Лилия Фонсека - Современная африканская новелла
А в деревне и правда царило запустение. От дорог остались только бездонные колеи, из которых поднимались тучи удушливой пыли всякий раз, когда по улице проезжал грузовик. Козы и куры бродили между домами, а в жару спокойно дремали на верандах. Мы ворчали, что нам трудно добираться до города, а послушав непрерывное брюзжание наших женщин, можно было подумать, что сходить за водой — прогуляться до озера милю или две — действительно ужасно хлопотное дело. Ну а в общем-то нас вполне устраивала жизнь: она не менялась с древних времен, и, может быть, не найдись у нас поводов для жалоб, мы бы гораздо чаще ругались между собой.

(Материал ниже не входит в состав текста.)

-- ==== Sys2Proof/Syntax.lean ====
section
/-! DEFINITION. The instructions of FD: one constructor for each row of spec/opcode_table.json (R86, R110, R170, R81),
and what selects a row beside the bytes (R86, R113). -/

namespace Sys2Proof

/-- The steps of FD, one constructor per row of the opcode table. Operands are the bits the row reads. -/
inductive Instr where
  /-- SPH.MATCH: the byte 0x44 in state SPH (R130). -/
  | sphMatch
  /-- SPH.SKIP: any other byte in state SPH (R130). -/
  | sphSkip (b : Byte)
  /-- SPL.MATCH: the byte 0x43 in state SPL (R131). -/
  | splMatch
  /-- SPL.MISS: any other byte in state SPL (R131). -/
  | splMiss (b : Byte)
  /-- RH.ACCEPT: a header byte `LLLLIIII` whose frame fits the buffer (R140). -/
  | rhAccept (len ident : Nibble)
  /-- RH.UNDERFLOW: a header byte `LLLLIIII` whose frame does not fit (R140). -/
  | rhUnderflow (len ident : Nibble)
  /-- RP.COPY: the DATALENGTH payload bytes, lowest offset first (R150). -/
  | rpCopy (data : List Byte)
  /-- RC.MATCH: a checksum byte equal to the sum (R160). -/
  | rcMatch (c : Byte)
  /-- RC.MISMATCH: any other checksum byte (R160). -/
  | rcMismatch (c : Byte)
  /-- FIN: the terminal scan state, no byte (R163). -/
  | fin
  /-- DECODE: the host command with its two operands (R110, R93). -/
  | decode (present : Bool) (length : Nat)
  /-- FINALISE: the closing step, no byte (R170). -/
  | finalise
  /-- FRAME: the whole-frame pattern FRAME(i; p) (R81, R96). -/
  | frame (ident : Nibble) (payload : List Byte)
  deriving DecidableEq, Repr

/-- What the classification of a byte reads beside the byte (R86): the scan state, LENGTH and OFFSET for the
sufficiency test, DATALENGTH for the payload count, SUM for the checksum comparison. -/
structure ScanContext where
  pstate     : PState
  length     : Nat
  offset     : Nat
  dataLength : Nibble
  sum        : Byte
  deriving DecidableEq, Repr

/-- What a decoder faces: the host command with its operands, which have no encoding (R93); a scanning step
(R86, R113); the closing step (R113); or a whole frame (R81). -/
inductive Selector where
  | command (present : Bool) (length : Nat)
  | scan (ctx : ScanContext)
  | finalise
  | frame
  deriving DecidableEq, Repr

end Sys2Proof
end

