-- ==== Sys2Proof/Laws/Operands.lean ====
section
/-! SUPPORT. The laws of the operand forms and of the sums (R84, R151, R161). -/

namespace Sys2Proof.Machine

@[simp] theorem hi4_headerByte (len ident : Nibble) : hi4 (headerByte len ident) = len := by
  revert len ident; decide

@[simp] theorem lo4_headerByte (len ident : Nibble) : lo4 (headerByte len ident) = ident := by
  revert len ident; decide

@[simp] theorem headerByte_hi4_lo4 (b : Byte) : headerByte (hi4 b) (lo4 b) = b := by
  revert b; decide

/-- `hi4(b)` is floor(b / 16) and `lo4(b)` is b mod 16 (R84). -/
theorem hi4_toNat (b : Byte) : (hi4 b).toNat = b.toNat / 16 := by revert b; decide

theorem lo4_toNat (b : Byte) : (lo4 b).toNat = b.toNat % 16 := by revert b; decide

/-- The clamp is never taken (R9, R151). -/
@[simp] theorem clampLength_eq (len : Nibble) : clampLength len = len := by
  revert len; decide

theorem nibble_le (len : Nibble) : len.toNat ≤ Config.capacity := by
  have := len.isLt
  simp only [Config.capacity]
  omega

theorem payloadLength_toNat {payload : List Byte} (h : payload.length ≤ Config.capacity) :
    (payloadLength payload).toNat = payload.length := by
  simp only [payloadLength, BitVec.toNat_ofNat]
  exact Nat.mod_eq_of_lt (by simp only [Config.capacity] at h; omega)

@[simp] theorem addBytes_nil (c : Byte) : addBytes c [] = c := rfl

@[simp] theorem addBytes_cons (c b : Byte) (rest : List Byte) :
    addBytes c (b :: rest) = addBytes (add8 c b) rest := rfl

theorem addBytes_append (c : Byte) (xs ys : List Byte) : addBytes c (xs ++ ys) = addBytes (addBytes c xs) ys := by
  induction xs generalizing c with
  | nil => rfl
  | cons x xs ih => exact ih (add8 c x)

/-- The running sum is the start value plus the sum from 0. -/
theorem addBytes_eq_add (c : Byte) (xs : List Byte) : addBytes c xs = c + addBytes 0 xs := by
  induction xs generalizing c with
  | nil => simp
  | cons x xs ih =>
    rw [addBytes_cons, addBytes_cons, ih (add8 c x), ih (add8 0 x)]
    simp [add8, BitVec.add_assoc]

@[simp] theorem sumBytes_zero (m : Memory) (a : Nat) : sumBytes m a 0 = 0 := rfl

theorem sumBytes_succ (m : Memory) (a n : Nat) : sumBytes m a (n + 1) = add8 (sumBytes m a n) (m.read (a + n)) := rfl

@[simp] theorem sum8_self (m : Memory) (i : Nat) : sum8 m i i = 0 := by simp [sum8]

/-- One more byte joins the sum (R11, R161). -/
theorem sum8_succ {i j : Nat} (m : Memory) (h : i ≤ j) : sum8 m i (j + 1) = add8 (sum8 m i j) (m.read j) := by
  have h1 : j + 1 - i = (j - i) + 1 := by omega
  have h2 : i + (j - i) = j := by omega
  simp only [sum8, h1, sumBytes_succ, h2]

end Sys2Proof.Machine
end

И Окружного совета у нас тоже не было. Мы считали, что нам вполне достаточно старейшины. Ходили разные слухи о создании у нас округа, — уполномоченные всегда об этом распространялись, предлагали нам объединиться с соседней деревней и выбрать совместный Окружной совет. Но мы считали соседей шайкой разбойников: вечно они норовили распахать нашу землю, а потом клялись, что это их поля. Нет уж, мы предпочитали не объединяться с ними в округ, а жить по заветам отцов и дедов. Мы знали: «развитие» сломает наши традиции, поэтому-то правительственные чиновники из Аккры так хотели, чтобы мы наконец начали «развиваться». Но если уполномоченный что-нибудь нам предлагал, мы сразу и не задумываясь во всем с ним соглашались: жизнь это упрощало, а вреда не приносило. Так случилось и в тот раз, в середине марта: уполномоченный сказал речь, мы с ним согласились и, как только он уехал, обо всем забыли. И вот однажды — дело было в среду — наш старейшина Нана звонит в колокол. Когда мы прибежали к его дворцовой хижине, то увидели, что во дворе под навесом сидит чиновник, да не какой-нибудь так себе чиновник, а образованный африканец, в аккуратном городском костюме, в шевелюру воткнуто несколько карандашей, а под мышкой — солидная черная книга. Это был чиновник из Комитета уполномоченных, и он приехал с нами потолковать.
Мы его, конечно, внимательно выслушали, хотя он не сказал ничего нового, — старые разговоры об Окружном совете, о том, что налоги надо платить вовремя, что мы обязаны помогать местному учителю — посылать детей в миссионерскую школу, а гнать акпетише ни в коем случае не должны: это, мол, очень вредное пойло и правительство наложило на него запрет. В общем, все вроде шло, как обычно: чиновник говорил, мы его слушали, полисмен из национального окружного участка искал по деревне запрещенный акпетише — чтобы спокойно посидеть где-нибудь в тени с кружечкой этого вредоносного напитка (чиновник присоединялся к нему после беседы) — короче, нормальный очередной визит. Раньше после таких посещений нас оставляли в покое: правительство считало свою миссию оконченной. И вдруг этот новый чиновник говорит, что уполномоченный принял нашу сговорчивость всерьез и через неделю в деревню приедет агент по развитию.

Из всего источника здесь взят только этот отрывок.